START Data shown

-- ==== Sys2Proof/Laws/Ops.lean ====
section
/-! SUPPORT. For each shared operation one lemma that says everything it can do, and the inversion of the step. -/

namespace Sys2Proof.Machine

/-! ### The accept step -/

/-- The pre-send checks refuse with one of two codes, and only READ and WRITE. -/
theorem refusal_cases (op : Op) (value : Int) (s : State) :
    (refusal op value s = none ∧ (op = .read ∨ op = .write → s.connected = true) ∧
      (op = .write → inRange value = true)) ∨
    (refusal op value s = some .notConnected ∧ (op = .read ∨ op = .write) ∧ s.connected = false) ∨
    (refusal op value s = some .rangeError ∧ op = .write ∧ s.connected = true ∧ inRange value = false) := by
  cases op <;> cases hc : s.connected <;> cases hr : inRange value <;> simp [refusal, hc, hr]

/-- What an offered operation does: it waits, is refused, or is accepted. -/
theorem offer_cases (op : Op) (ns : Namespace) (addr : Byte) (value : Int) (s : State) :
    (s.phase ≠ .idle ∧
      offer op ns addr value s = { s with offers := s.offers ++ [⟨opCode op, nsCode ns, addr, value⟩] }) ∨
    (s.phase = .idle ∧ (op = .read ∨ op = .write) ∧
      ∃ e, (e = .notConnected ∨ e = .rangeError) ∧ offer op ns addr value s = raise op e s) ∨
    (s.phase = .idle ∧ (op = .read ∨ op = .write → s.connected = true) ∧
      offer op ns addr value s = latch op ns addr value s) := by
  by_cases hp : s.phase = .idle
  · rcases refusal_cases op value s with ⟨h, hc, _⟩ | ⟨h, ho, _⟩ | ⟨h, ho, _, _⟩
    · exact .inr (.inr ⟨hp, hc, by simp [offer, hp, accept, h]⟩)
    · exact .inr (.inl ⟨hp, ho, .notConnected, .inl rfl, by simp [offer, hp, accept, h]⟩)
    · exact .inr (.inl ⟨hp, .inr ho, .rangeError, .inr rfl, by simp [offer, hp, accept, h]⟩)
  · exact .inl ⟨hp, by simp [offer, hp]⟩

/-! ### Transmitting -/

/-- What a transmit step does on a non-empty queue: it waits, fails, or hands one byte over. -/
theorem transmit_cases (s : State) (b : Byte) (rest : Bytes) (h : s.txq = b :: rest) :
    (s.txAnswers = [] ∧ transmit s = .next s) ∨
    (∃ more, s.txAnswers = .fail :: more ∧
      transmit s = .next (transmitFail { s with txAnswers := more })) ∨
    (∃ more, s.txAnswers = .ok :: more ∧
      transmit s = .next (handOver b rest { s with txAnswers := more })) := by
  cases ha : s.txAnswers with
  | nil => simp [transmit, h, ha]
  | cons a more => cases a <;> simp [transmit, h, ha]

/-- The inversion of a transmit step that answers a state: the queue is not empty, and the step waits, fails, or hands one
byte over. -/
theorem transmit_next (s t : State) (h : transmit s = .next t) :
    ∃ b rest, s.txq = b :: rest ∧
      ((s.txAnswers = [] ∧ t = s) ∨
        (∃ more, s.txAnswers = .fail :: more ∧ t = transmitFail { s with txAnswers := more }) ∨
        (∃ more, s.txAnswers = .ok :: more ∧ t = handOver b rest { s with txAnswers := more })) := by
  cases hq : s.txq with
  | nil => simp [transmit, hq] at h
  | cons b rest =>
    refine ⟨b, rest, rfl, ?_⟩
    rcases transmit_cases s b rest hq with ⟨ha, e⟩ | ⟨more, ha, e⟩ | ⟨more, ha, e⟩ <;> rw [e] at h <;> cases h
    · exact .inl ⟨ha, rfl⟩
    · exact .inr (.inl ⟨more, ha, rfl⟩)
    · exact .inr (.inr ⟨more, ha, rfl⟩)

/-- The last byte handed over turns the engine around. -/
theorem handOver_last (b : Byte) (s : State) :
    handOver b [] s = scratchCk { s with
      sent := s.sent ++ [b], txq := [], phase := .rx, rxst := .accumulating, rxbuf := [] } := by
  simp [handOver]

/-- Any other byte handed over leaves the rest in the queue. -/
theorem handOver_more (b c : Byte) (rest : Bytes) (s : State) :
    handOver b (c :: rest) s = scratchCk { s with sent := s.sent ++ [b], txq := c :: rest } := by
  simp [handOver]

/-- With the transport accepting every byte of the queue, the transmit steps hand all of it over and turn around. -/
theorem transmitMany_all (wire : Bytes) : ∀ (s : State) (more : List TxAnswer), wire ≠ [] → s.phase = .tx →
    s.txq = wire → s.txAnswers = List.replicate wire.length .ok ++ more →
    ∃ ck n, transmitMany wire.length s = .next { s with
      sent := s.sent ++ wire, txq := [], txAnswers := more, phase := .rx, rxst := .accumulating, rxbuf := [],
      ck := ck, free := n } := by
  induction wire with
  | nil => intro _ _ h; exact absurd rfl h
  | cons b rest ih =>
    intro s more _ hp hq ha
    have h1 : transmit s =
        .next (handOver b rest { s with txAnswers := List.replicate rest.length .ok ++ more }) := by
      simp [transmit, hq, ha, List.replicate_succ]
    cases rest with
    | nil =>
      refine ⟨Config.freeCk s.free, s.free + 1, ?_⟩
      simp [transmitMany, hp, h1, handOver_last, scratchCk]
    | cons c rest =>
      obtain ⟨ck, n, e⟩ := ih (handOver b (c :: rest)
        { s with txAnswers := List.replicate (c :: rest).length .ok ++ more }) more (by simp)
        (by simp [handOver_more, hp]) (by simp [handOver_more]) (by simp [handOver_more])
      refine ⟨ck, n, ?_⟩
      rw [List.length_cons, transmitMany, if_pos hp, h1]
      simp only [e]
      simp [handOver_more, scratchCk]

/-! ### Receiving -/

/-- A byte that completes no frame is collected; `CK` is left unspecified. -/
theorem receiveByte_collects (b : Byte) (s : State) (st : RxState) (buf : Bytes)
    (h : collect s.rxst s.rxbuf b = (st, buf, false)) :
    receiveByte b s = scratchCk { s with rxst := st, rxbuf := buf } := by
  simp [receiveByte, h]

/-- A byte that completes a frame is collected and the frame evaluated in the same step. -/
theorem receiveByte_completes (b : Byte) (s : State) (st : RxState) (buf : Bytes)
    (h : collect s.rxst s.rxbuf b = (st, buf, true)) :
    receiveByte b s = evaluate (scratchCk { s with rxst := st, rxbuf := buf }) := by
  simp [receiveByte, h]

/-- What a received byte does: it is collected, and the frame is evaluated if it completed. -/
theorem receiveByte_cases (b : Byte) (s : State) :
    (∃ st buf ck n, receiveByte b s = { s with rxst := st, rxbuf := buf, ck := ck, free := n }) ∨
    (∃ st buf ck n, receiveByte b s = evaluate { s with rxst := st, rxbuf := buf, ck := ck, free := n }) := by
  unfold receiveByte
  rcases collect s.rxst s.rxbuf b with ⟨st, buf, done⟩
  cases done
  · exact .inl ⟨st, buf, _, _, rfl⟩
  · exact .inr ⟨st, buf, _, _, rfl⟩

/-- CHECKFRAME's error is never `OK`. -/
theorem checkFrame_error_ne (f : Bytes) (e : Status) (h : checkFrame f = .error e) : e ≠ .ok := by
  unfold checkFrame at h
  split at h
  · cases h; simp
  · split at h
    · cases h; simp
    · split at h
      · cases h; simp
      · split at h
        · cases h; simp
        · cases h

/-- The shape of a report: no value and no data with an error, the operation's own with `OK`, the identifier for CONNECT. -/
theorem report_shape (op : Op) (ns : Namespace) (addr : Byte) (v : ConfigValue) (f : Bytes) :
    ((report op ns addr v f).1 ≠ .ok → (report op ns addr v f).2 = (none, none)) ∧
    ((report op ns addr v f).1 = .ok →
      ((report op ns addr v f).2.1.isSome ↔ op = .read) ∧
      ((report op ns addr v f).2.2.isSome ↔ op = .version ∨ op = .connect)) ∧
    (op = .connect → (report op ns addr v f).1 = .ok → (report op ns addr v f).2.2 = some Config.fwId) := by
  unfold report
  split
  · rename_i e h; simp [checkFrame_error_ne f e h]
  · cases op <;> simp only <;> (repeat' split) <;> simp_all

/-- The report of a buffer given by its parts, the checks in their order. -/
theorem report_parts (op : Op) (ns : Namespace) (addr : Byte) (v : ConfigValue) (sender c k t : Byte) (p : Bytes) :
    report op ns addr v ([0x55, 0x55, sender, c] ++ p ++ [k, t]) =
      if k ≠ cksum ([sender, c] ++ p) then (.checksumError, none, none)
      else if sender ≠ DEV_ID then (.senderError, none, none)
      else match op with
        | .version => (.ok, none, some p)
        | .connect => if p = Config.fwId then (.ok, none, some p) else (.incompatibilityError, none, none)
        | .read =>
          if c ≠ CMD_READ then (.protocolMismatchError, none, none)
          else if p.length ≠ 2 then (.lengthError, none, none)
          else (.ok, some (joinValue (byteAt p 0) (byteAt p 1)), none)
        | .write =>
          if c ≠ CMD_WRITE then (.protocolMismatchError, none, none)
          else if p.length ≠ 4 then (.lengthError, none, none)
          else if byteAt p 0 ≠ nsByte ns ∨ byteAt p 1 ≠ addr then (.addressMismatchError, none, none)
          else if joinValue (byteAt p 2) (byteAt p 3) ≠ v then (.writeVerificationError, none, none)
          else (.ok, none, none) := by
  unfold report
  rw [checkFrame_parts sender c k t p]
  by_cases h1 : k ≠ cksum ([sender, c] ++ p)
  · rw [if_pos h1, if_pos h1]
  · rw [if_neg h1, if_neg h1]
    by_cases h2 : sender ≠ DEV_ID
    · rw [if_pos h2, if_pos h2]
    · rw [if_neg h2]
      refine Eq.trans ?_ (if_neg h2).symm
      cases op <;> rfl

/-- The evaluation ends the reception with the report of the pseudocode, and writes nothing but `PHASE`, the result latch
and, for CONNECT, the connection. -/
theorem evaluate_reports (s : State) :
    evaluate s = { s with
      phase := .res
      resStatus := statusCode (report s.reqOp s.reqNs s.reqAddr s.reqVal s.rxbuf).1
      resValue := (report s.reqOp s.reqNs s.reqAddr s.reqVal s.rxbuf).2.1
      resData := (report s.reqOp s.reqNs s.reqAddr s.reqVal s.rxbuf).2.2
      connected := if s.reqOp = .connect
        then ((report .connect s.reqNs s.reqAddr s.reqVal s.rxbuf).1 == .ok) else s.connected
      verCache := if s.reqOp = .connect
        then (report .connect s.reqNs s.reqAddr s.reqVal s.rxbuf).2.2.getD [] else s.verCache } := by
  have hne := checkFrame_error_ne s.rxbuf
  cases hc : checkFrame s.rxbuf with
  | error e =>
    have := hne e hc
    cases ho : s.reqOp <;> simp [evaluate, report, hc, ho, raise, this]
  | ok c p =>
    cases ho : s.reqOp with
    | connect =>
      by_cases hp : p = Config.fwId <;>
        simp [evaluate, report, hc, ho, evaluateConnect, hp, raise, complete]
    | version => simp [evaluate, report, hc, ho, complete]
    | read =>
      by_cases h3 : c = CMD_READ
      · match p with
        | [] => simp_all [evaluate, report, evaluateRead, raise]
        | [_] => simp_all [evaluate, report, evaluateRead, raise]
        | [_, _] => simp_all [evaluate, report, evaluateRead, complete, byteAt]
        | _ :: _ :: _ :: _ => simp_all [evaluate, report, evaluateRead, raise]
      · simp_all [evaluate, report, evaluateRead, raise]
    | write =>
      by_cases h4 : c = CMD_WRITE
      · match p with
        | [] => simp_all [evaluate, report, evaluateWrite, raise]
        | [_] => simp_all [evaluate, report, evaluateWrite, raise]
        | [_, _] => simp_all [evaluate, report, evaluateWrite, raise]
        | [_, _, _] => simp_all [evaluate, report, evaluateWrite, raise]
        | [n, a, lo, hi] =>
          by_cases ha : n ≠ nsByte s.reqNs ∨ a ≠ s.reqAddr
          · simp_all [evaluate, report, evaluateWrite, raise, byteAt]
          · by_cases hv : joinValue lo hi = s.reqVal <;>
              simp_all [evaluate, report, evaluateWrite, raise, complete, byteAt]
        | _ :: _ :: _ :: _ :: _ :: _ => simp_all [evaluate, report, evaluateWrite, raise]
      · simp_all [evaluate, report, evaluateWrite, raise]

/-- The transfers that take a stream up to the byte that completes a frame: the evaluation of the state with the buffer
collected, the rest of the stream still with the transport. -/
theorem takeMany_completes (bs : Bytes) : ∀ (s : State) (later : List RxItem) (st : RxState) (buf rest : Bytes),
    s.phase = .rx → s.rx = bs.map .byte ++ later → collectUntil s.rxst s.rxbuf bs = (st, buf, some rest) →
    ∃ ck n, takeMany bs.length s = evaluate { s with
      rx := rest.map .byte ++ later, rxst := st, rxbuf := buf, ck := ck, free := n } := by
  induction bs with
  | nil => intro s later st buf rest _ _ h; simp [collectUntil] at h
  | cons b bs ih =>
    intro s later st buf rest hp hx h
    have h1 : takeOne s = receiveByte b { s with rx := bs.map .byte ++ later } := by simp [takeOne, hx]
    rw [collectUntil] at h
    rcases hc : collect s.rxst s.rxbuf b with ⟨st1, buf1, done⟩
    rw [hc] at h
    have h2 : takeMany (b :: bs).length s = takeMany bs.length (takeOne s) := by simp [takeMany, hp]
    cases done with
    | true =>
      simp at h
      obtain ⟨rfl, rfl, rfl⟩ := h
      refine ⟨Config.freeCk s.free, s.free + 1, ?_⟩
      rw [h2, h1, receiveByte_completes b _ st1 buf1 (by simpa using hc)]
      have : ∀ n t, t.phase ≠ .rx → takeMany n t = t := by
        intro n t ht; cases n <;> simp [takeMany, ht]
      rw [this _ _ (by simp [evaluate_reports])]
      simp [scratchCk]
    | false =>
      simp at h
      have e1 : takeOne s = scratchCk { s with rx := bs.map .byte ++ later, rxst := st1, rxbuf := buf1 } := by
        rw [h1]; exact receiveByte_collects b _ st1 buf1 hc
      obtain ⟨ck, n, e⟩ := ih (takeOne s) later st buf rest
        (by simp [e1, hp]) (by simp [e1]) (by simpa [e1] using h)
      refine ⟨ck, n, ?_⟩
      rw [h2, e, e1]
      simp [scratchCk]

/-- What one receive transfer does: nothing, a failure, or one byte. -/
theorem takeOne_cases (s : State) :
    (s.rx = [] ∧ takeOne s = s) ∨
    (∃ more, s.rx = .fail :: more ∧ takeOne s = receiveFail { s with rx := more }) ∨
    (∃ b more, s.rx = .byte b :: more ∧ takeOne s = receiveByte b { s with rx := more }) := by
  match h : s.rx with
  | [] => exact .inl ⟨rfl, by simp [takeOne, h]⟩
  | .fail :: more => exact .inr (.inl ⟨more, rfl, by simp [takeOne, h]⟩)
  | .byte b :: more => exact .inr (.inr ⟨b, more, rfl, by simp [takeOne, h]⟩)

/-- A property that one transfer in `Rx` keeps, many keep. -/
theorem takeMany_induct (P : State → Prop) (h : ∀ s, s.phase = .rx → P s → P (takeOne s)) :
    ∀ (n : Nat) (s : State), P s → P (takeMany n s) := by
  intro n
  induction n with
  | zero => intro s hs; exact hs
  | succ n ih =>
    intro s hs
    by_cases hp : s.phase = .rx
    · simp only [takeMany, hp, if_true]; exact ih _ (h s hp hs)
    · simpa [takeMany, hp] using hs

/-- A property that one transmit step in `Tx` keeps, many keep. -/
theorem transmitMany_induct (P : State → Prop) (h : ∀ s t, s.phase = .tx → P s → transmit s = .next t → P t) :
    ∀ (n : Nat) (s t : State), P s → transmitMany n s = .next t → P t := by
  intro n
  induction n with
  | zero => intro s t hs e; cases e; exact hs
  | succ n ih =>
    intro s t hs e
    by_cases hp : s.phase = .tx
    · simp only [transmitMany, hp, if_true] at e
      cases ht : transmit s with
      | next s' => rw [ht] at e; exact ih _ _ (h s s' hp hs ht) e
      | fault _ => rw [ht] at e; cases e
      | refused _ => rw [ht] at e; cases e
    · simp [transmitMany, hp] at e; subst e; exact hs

END Data shown

Copy exactly the lines above, starting at the opening line and finishing at the line in which "(s.phase = .idle ∧ (op = .read ∨ op = .write)" occurs.

* Finished task *
-- ==== Sys2Proof/Laws/Ops.lean ====
section
/-! SUPPORT. For each shared operation one lemma that says everything it can do, and the inversion of the step. -/

namespace Sys2Proof.Machine

/-! ### The accept step -/

/-- The pre-send checks refuse with one of two codes, and only READ and WRITE. -/
theorem refusal_cases (op : Op) (value : Int) (s : State) :
    (refusal op value s = none ∧ (op = .read ∨ op = .write → s.connected = true) ∧
      (op = .write → inRange value = true)) ∨
    (refusal op value s = some .notConnected ∧ (op = .read ∨ op = .write) ∧ s.connected = false) ∨
    (refusal op value s = some .rangeError ∧ op = .write ∧ s.connected = true ∧ inRange value = false) := by
  cases op <;> cases hc : s.connected <;> cases hr : inRange value <;> simp [refusal, hc, hr]

/-- What an offered operation does: it waits, is refused, or is accepted. -/
theorem offer_cases (op : Op) (ns : Namespace) (addr : Byte) (value : Int) (s : State) :
    (s.phase ≠ .idle ∧
      offer op ns addr value s = { s with offers := s.offers ++ [⟨opCode op, nsCode ns, addr, value⟩] }) ∨
    (s.phase = .idle ∧ (op = .read ∨ op = .write) ∧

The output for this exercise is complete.